SPL Channel One MK3 2130 | Channelstrip



Modification: Without Modification: Lieferung in 1-2 Werktagen

Modification: Lundahl Transformer: Lieferung in 3-5 Werktagen

  • Tube preamplifier with channel strip
  • Compressor, EQ, Transient Designer, De-Esser, Saturator
  • 2 microphone inputs with A/B switch
  • Preamp Out + 2x Outs for processed signal


For over 20 years, the Channel One has been synonymous with a high-quality and extremely musical recording and mixing channel strip.

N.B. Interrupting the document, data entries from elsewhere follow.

theorem keeps_packetAct {a_ : State} (s : State) (p : Packet) (h_s : Keeps a_ s) : Keeps a_ (State.packetAct s p) := by
  unfold State.packetAct
  repeat' (first | with_reducible assumption | (with_reducible intro _; intros) | with_reducible apply keeps_count | with_reducible apply keeps_stateMsg | with_reducible apply keeps_laneMsg | with_reducible apply keeps_regWrMsg | with_reducible apply keeps_regRdMsg | with_reducible apply keeps_regRspMsg | with_reducible apply keeps_cmdMsg | with_reducible apply keeps_goMsg | with_reducible apply keeps_creditMsg | with_reducible apply keeps_hostReadMsg | with_reducible apply keeps_hostDataMsg | with_reducible apply keeps_deliverMsg | with_reducible apply keeps_fieldReset | with_reducible apply keeps_bar0Put | with_reducible apply keeps_regWrite | with_reducible apply keeps_barRdMsg | with_reducible apply keeps_reply | with_reducible apply keeps_commitGo | with_reducible apply Keeps.ite | split)

theorem keeps_headerAcks {a_ : State} (s : State) (toHost : Bool) (h_s : Keeps a_ s) : Keeps a_ (State.headerAcks s toHost) := by
  unfold State.headerAcks
  repeat' (first | with_reducible assumption | with_reducible apply keeps_modStile)

theorem keeps_accept {a_ : State} (s : State) (toHost : Bool) (e : Sent) (h_s : Keeps a_ s) : Keeps a_ (State.accept s toHost e) := by
  unfold State.accept
  repeat' (first | with_reducible assumption | (extract_lets +onlyGivenNames x_; refine Keeps.cut x_ ?_ (fun hx_ => ?_); (on_goal 1 => (unfold x_; clear x_)); (on_goal 2 => clear_value x_)) | with_reducible apply keeps_modStile | with_reducible apply keeps_goodFrames | with_reducible apply keeps_packetAct | with_reducible apply keeps_headerAcks)

theorem keeps_pump {a_ : State} (s : State) (toHost : Bool) (n : Nat) (h : Keeps a_ s) : Keeps a_ (s.pump toHost n) := by
  induction n generalizing s with
  | zero => exact h
  | succ n ih =>
    unfold State.pump
    split
    · exact h
    · split
      · exact ih _ (keeps_accept _ _ _ h)
      · exact h

theorem keeps_replayNow {a_ : State} (s : State) (toHost : Bool) (h_s : Keeps a_ s) : Keeps a_ (State.replayNow s toHost) := by
  unfold State.replayNow
  repeat' (first | with_reducible assumption | (extract_lets +onlyGivenNames x_; refine Keeps.cut x_ ?_ (fun hx_ => ?_); (on_goal 1 => (unfold x_; clear x_)); (on_goal 2 => clear_value x_)) | (extract_lets +onlyGivenNames x_; clear_value x_) | with_reducible apply keeps_modStile | with_reducible apply keeps_pump | with_reducible apply Keeps.ite)

theorem keeps_stileSend {a_ : State} (s : State) (toHost : Bool) (p : Packet) (h_s : Keeps a_ s) : Keeps a_ (State.stileSend s toHost p) := by
  unfold State.stileSend
  repeat' (first | with_reducible assumption | (with_reducible intro _; intros) | (extract_lets +onlyGivenNames x_; refine Keeps.cut x_ ?_ (fun hx_ => ?_); (on_goal 1 => (unfold x_; clear x_)); (on_goal 2 => clear_value x_)) | with_reducible apply keeps_keepSent | with_reducible apply keeps_replayNow | with_reducible apply keeps_headerAcks | with_reducible apply keeps_frameFail | with_reducible apply keeps_pump | with_reducible apply keeps_foldl | with_reducible apply Keeps.ite)

theorem keeps_frameSlot {a_ : State} (s : State) (toHost : Bool) (h : Keeps a_ s) : Keeps a_ (s.frameSlot toHost) := by
  unfold State.frameSlot
  exact keeps_modStile _ _ (Keeps.ite (keeps_cross _ _ _ id h (fun _ g => g)) h)

theorem keeps_slotTick {a_ : State} (s : State) (h_s : Keeps a_ s) : Keeps a_ (State.slotTick s) := by
  unfold State.slotTick
  repeat' (first | with_reducible assumption | with_reducible apply keeps_modStile | with_reducible apply keeps_frameSlot | with_reducible apply Keeps.ite)

theorem keeps_stileCycle {a_ : State} (s : State) (toHost : Bool) (h_s : Keeps a_ s) : Keeps a_ (State.stileCycle s toHost) := by
  unfold State.stileCycle
  repeat' (first | with_reducible assumption | with_reducible apply keeps_replayNow | with_reducible apply keeps_modStile | with_reducible apply keeps_pump | with_reducible apply Keeps.ite)

theorem keeps_stileEdge {a_ : State} (s : State) (h_s : Keeps a_ s) : Keeps a_ (State.stileEdge s) := by
  unfold State.stileEdge
  repeat' (first | with_reducible assumption | (extract_lets +onlyGivenNames x_; refine Keeps.cut x_ ?_ (fun hx_ => ?_); (on_goal 1 => (unfold x_; clear x_)); (on_goal 2 => clear_value x_)) | (extract_lets +onlyGivenNames x_; clear_value x_) | with_reducible apply keeps_slotTick | with_reducible apply keeps_modStile | with_reducible apply keeps_stileCycle | with_reducible apply Keeps.ite)

theorem keeps_execIdle {a_ : State} (toHost : Bool) (how : HeaderCase) (ndata : Fin 25) (s : State) (h_s : Keeps a_ s) : KeepsOut a_ (execIdle toHost how ndata s) := by
  unfold execIdle
  repeat' (first | with_reducible apply KeepsOut.next | with_reducible apply KeepsOut.fault | with_reducible assumption | with_reducible apply keeps_stileSend)

theorem keeps_execInit {a_ : State} (toHost : Bool) (hostReset : Bool) (s : State) (h_s : Keeps a_ s) : KeepsOut a_ (execInit toHost hostReset s) := by
  unfold execInit
  repeat' (first | with_reducible apply KeepsOut.next | with_reducible apply KeepsOut.fault | with_reducible assumption | (extract_lets +onlyGivenNames x_; refine KeepsOut.cut x_ ?_ (fun hx_ => ?_); (on_goal 1 => (unfold x_; clear x_)); (on_goal 2 => clear_value x_)) | (extract_lets +onlyGivenNames x_; clear_value x_) | with_reducible apply keeps_lanesBack | with_reducible apply keeps_frameInit | with_reducible apply keeps_set | with_reducible apply keeps_hostWasReset | with_reducible apply Keeps.ite | with_reducible apply KeepsOut.ite)

theorem keeps_execState {a_ : State} (v : Fin 256) (s : State) (h_s : Keeps a_ s) : KeepsOut a_ (execState v s) := by
  unfold execState
  repeat' (first | with_reducible apply KeepsOut.next | with_reducible apply KeepsOut.fault | with_reducible assumption | with_reducible apply keeps_stileSend)

theorem keeps_execLane {a_ : State} (toHost : Bool) (lane : Fin 8) (s : State) (h_s : Keeps a_ s) : KeepsOut a_ (execLane toHost lane s) := by
  unfold execLane
  repeat' (first | with_reducible apply KeepsOut.next | with_reducible apply KeepsOut.fault | with_reducible assumption | with_reducible apply keeps_stileSend)

theorem keeps_execRegWr {a_ : State} (off : Fin 1048576) (v : Word) (s : State) (h_s : Keeps a_ s) : KeepsOut a_ (execRegWr off v s) := by
  unfold execRegWr
  repeat' (first | with_reducible apply KeepsOut.next | with_reducible apply KeepsOut.fault | with_reducible assumption | with_reducible apply keeps_stileSend)

theorem keeps_execRegRd {a_ : State} (off : Fin 1048576) (s : State) (h_s : Keeps a_ s) : KeepsOut a_ (execRegRd off s) := by
  unfold execRegRd
  repeat' (first | with_reducible apply KeepsOut.next | with_reducible apply KeepsOut.fault | with_reducible assumption | with_reducible apply keeps_stileSend)

theorem keeps_execRegRsp {a_ : State} (v : Word) (s : State) (h_s : Keeps a_ s) : KeepsOut a_ (execRegRsp v s) := by
  unfold execRegRsp
  repeat' (first | with_reducible apply KeepsOut.next | with_reducible apply KeepsOut.fault | with_reducible assumption | with_reducible apply keeps_stileSend)

theorem keeps_execCmd {a_ : State} (k : Fin 16) (tag : Fin 65536) (epoch : Fin 16) (bytes : List Byte) (s : State) (h_s : Keeps a_ s) : KeepsOut a_ (execCmd k tag epoch bytes s) := by
  unfold execCmd
  repeat' (first | with_reducible apply KeepsOut.next | with_reducible apply KeepsOut.fault | with_reducible assumption | with_reducible apply keeps_stileSend)

theorem keeps_execGo {a_ : State} (k : Fin 16) (inst : Fin 65536 × Fin 16) (s : State) (h_s : Keeps a_ s) : KeepsOut a_ (execGo k inst s) := by
  unfold execGo
  repeat' (first | with_reducible apply KeepsOut.next | with_reducible apply KeepsOut.fault | with_reducible assumption | with_reducible apply keeps_stileSend)

theorem keeps_execCredit {a_ : State} (k : Fin 16) (completion : ℕ) (capture : ℕ) (event : ℕ) (data : ℕ) (s : State) (h_s : Keeps a_ s) : KeepsOut a_ (execCredit k completion capture event data s) := by
  unfold execCredit
  repeat' (first | with_reducible apply KeepsOut.next | with_reducible apply KeepsOut.fault | with_reducible assumption | with_reducible apply keeps_stileSend)

theorem keeps_execHostRdReq {a_ : State} (k : Fin 16) (inst : Option (Fin 65536 × Fin 16)) (r : HostRange) (s : State) (h_s : Keeps a_ s) : KeepsOut a_ (execHostRdReq k inst r s) := by
  unfold execHostRdReq
  repeat' (first | with_reducible apply KeepsOut.next | with_reducible apply KeepsOut.fault | with_reducible assumption | with_reducible apply keeps_stileSend)

theorem keeps_execHostRdData {a_ : State} (k : Fin 16) (inst : Option (Fin 65536 × Fin 16)) (data : List Byte) (s : State) (h_s : Keeps a_ s) : KeepsOut a_ (execHostRdData k inst data s) := by
  unfold execHostRdData
  repeat' (first | with_reducible apply KeepsOut.next | with_reducible apply KeepsOut.fault | with_reducible assumption | with_reducible apply keeps_stileSend)

theorem keeps_execHostWr {a_ : State} (k : Fin 16) (inst : Option (Fin 65536 × Fin 16)) (addr : ℕ) (data : List Byte) (s : State) (h_s : Keeps a_ s) : KeepsOut a_ (execHostWr k inst addr data s) := by
  unfold execHostWr
  repeat' (first | with_reducible apply KeepsOut.next | with_reducible apply KeepsOut.fault | with_reducible assumption | with_reducible apply keeps_stileSend)

theorem keeps_execRingPost {a_ : State} (k : Fin 16) (r : Fin 3) (inst : Option (Fin 65536 × Fin 16)) (entry : List Byte) (intr : Bool) (s : State) (h_s : Keeps a_ s) : KeepsOut a_ (execRingPost k r inst entry intr s) := by
  unfold execRingPost
  repeat' (first | with_reducible apply KeepsOut.next | with_reducible apply KeepsOut.fault | with_reducible assumption | with_reducible apply keeps_stileSend)

theorem keeps_execFieldReset {a_ : State} (s : State) (h_s : Keeps a_ s) : KeepsOut a_ (execFieldReset s) := by
  unfold execFieldReset
  repeat' (first | with_reducible apply KeepsOut.next | with_reducible apply KeepsOut.fault | with_reducible assumption | with_reducible apply keeps_stileSend)

theorem keeps_execStileFrameCrcFail {a_ : State} (toHost : Bool) (s : State) (h_s : Keeps a_ s) : KeepsOut a_ (execStileFrameCrcFail toHost s) := by
  unfold execStileFrameCrcFail
  repeat' (first | with_reducible apply KeepsOut.next | with_reducible apply KeepsOut.fault | with_reducible assumption | with_reducible apply keeps_frameFail)

theorem keeps_execStileLaneFail {a_ : State} (toHost : Bool) (lane : Fin 9) (s : State) (h_s : Keeps a_ s) : KeepsOut a_ (execStileLaneFail toHost lane s) := by
  unfold execStileLaneFail
  repeat' (first | with_reducible apply KeepsOut.next | with_reducible apply KeepsOut.fault | with_reducible assumption | with_reducible apply keeps_laneDown)

theorem keeps_execF2hSignalLoss {a_ : State} (s : State) (h_s : Keeps a_ s) : KeepsOut a_ (execF2hSignalLoss s) := by
  unfold execF2hSignalLoss
  repeat' (first | with_reducible apply KeepsOut.next | with_reducible apply KeepsOut.fault | with_reducible assumption | with_reducible apply keeps_fieldLeave)

theorem keeps_execLinkFaultInitRetry {a_ : State} (s : State) (h_s : Keeps a_ s) : KeepsOut a_ (execLinkFaultInitRetry s) := by
  unfold execLinkFaultInitRetry
  repeat' (first | with_reducible apply KeepsOut.next | with_reducible apply KeepsOut.fault | with_reducible assumption | with_reducible apply keeps_frameInit | with_reducible apply Keeps.ite)

theorem keeps_execFieldStileLoss {a_ : State} (s : State) (h_s : Keeps a_ s) : KeepsOut a_ (execFieldStileLoss s) := by
  unfold execFieldStileLoss
  repeat' (first | with_reducible apply KeepsOut.next | with_reducible apply KeepsOut.fault | with_reducible assumption | with_reducible apply keeps_modStile | with_reducible apply Keeps.ite)

theorem keeps_execOrphanTimeout {a_ : State} (s : State) (h_s : Keeps a_ s) : KeepsOut a_ (execOrphanTimeout s) := by
  unfold execOrphanTimeout
  repeat' (first | with_reducible apply KeepsOut.next | with_reducible apply KeepsOut.fault | with_reducible assumption | (with_reducible intro _; intros) | with_reducible apply keeps_overSess | with_reducible apply keeps_abortSess | with_reducible apply Keeps.ite)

In the latest Mk3 version, this classic has been fundamentally revised and, in addition to a higher internal audio voltage (now +/- 18 V) for an even more detailed sound, a further improved preamp section, an integrated transient designer, a tube saturation stage and a mic A/B comparison option for two microphones, it has many other great functions that raise the modern recording and mixing studio to a new level of quality. With the De-Esser, Compressor and Equaliser, all the important tools of a real channel strip are still on board. Whether microphone, line or instrument signal – the Channel One Mk3 makes every source sound like a professionally recorded signal.

The new design of the SPL Studio Series perfectly emphasizes the sonic capabilities of the third generation of the Channel One.

  • State of The Art Channelstrip
  • Mic preamp with 68dB gain
  • 2 microphone inputs with A/B switch
  • Lundahl Transformer (optional)
  • Preamp Output + 2 Outputs
  • 3-band EQ with AIR Band
  • Compressor
  • Transient Designer
  • De-esser
  • Tube-Saturator
  • Output-Trim
  • Frequency response: 10Hz – 200 kHz
  • Input noise floor: -126 dBu
  • Noise Mic In: -95 dBu at +30 dB gain


Transformers are transformers that are used as an alternative to electronic balancing stages in inputs and outputs. They are often used in sound engineering as they round off the fundamental range and add a little more pressure. Trebles sound more present and silky. However, in order to achieve maximum precision in signal transmission, electronic stages should be used. Therefore, taste and application are decisive here. If the Luhndahl transformers are used in the microphone input, they provide an additional amplification of 14dB and thus relieve the preamplifier. There is also no additional noise, as the ratio passively raises the level in the transformer. This is why the input transformer is more important for preamplifiers. However, the sonic development is only complete with both transformers together.

Compare two microphones?

No problem!

Channel One Mk3 offers two microphone inputs on the rear panel – Mic A and Mic B. Two microphones can be connected there. This makes work much easier. This means that you no longer have to unplug the microphone when comparing or changing microphones.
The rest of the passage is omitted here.